What is being asked =>
In the listing below, find the line holding "def State.lateralTarget (s" and the line holding "rounded down. -/". Write out those two lines and all lines between, exactly, and nothing more.

----- Exercise material

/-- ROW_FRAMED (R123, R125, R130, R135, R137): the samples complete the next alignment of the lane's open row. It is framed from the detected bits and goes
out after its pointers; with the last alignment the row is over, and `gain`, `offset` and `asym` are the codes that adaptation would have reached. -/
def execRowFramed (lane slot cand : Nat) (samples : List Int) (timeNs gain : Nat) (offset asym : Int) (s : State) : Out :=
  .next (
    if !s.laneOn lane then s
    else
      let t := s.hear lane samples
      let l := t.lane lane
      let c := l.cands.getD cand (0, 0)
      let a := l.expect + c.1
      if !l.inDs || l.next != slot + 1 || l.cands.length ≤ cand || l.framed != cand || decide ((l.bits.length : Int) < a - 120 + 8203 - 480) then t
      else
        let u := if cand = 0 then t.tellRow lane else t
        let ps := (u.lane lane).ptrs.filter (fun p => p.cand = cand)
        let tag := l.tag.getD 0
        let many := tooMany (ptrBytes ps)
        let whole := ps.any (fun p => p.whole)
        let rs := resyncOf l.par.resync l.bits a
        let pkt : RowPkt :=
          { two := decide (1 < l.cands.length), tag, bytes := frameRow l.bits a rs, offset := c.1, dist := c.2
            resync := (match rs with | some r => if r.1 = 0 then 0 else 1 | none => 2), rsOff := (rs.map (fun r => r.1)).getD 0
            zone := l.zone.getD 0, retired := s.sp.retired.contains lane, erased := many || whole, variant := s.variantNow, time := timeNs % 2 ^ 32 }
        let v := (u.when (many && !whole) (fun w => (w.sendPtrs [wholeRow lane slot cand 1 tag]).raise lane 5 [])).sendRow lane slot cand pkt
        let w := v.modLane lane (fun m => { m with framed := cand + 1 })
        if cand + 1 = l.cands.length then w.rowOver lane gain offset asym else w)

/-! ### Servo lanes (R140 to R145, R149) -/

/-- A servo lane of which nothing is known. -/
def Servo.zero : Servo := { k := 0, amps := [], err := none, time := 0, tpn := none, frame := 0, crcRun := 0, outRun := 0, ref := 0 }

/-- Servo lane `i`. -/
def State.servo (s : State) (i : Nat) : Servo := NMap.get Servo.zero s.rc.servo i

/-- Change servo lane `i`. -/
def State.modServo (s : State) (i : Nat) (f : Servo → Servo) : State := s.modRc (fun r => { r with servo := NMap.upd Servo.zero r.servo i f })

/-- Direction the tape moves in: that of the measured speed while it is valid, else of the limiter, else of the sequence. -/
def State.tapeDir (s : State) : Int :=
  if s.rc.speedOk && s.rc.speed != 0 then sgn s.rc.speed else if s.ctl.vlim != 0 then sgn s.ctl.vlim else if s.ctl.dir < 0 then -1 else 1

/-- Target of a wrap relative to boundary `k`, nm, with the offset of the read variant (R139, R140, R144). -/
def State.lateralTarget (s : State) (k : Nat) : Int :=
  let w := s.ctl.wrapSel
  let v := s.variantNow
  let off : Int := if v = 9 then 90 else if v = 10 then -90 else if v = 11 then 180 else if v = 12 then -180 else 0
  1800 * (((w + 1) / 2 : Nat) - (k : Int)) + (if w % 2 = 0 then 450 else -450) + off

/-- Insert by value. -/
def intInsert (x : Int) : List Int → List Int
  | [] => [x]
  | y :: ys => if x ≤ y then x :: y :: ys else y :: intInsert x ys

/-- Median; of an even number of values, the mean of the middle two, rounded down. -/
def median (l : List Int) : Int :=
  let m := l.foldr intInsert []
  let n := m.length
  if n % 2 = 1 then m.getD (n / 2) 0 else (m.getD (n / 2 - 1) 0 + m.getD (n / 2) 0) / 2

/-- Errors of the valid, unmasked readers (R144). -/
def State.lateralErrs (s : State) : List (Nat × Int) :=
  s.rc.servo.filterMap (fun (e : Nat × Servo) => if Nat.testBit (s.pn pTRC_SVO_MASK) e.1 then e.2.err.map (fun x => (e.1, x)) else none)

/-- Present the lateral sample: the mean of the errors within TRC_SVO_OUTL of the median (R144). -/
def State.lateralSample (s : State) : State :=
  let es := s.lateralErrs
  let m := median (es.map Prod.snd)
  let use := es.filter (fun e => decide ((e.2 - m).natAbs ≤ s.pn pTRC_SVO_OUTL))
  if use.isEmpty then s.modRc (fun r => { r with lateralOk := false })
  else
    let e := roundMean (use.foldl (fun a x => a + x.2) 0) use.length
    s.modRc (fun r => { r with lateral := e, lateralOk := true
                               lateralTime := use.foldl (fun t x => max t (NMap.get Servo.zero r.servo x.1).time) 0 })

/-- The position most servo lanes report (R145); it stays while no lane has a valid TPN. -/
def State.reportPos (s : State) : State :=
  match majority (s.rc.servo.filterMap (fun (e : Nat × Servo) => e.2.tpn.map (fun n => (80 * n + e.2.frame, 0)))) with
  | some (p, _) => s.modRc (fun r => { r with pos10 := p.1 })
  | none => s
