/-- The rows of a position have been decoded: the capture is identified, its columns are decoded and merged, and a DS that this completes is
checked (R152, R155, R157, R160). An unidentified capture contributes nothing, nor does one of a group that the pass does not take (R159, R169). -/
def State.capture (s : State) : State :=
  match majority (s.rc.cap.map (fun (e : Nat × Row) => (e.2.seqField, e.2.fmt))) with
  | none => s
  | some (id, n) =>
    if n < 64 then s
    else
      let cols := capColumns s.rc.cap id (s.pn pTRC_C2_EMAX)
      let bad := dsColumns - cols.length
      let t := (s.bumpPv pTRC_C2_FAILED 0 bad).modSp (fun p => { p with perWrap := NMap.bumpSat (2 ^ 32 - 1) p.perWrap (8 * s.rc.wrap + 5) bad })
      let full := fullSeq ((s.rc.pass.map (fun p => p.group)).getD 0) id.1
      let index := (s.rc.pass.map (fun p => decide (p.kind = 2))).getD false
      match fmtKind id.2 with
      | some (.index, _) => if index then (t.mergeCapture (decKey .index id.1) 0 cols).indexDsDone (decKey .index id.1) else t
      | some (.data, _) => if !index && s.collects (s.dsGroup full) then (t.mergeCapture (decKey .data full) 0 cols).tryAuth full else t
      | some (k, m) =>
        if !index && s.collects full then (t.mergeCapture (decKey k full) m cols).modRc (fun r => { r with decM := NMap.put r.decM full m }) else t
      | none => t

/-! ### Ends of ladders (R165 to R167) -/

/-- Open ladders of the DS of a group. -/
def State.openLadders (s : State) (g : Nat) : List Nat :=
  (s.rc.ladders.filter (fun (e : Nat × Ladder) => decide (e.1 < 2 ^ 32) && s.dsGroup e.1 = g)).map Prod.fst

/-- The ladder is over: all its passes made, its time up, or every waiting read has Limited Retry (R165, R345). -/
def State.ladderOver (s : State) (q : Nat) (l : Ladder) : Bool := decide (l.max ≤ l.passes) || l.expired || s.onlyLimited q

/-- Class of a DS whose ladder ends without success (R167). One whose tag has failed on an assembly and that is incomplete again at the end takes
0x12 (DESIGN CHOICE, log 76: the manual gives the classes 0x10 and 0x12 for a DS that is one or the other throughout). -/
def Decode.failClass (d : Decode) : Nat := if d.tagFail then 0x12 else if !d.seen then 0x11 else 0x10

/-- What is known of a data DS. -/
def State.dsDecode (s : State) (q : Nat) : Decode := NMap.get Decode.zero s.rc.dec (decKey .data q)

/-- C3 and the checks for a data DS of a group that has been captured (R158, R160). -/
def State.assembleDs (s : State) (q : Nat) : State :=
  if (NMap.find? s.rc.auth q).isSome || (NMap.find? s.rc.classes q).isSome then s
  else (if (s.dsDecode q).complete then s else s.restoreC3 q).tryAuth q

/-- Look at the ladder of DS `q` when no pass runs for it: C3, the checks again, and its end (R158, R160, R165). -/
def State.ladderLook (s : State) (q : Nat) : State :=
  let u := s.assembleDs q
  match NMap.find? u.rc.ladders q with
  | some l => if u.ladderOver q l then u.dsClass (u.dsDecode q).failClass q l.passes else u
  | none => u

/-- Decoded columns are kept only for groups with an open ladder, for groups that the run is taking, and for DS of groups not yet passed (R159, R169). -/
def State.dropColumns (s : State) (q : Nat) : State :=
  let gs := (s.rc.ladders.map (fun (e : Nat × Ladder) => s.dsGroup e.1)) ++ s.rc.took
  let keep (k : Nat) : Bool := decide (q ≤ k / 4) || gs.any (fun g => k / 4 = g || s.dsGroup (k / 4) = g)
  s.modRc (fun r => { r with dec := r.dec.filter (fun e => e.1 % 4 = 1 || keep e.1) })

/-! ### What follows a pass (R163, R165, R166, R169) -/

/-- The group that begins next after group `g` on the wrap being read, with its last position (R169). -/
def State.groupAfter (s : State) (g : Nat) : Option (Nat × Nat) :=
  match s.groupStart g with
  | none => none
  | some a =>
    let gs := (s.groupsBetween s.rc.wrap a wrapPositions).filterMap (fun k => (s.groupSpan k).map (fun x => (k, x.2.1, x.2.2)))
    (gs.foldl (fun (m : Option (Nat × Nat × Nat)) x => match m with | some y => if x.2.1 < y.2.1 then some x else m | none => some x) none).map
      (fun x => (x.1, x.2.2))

----------

Result =>
def State.lateralTarget (s : State) (k : Nat) : Int :=
  let w := s.ctl.wrapSel
  let v := s.variantNow
  let off : Int := if v = 9 then 90 else if v = 10 then -90 else if v = 11 then 180 else if v = 12 then -180 else 0
  1800 * (((w + 1) / 2 : Nat) - (k : Int)) + (if w % 2 = 0 then 450 else -450) + off

/-- Insert by value. -/
def intInsert (x : Int) : List Int → List Int
  | [] => [x]
  | y :: ys => if x ≤ y then x :: y :: ys else y :: intInsert x ys

/-- Median; of an even number of values, the mean of the middle two, rounded down. -/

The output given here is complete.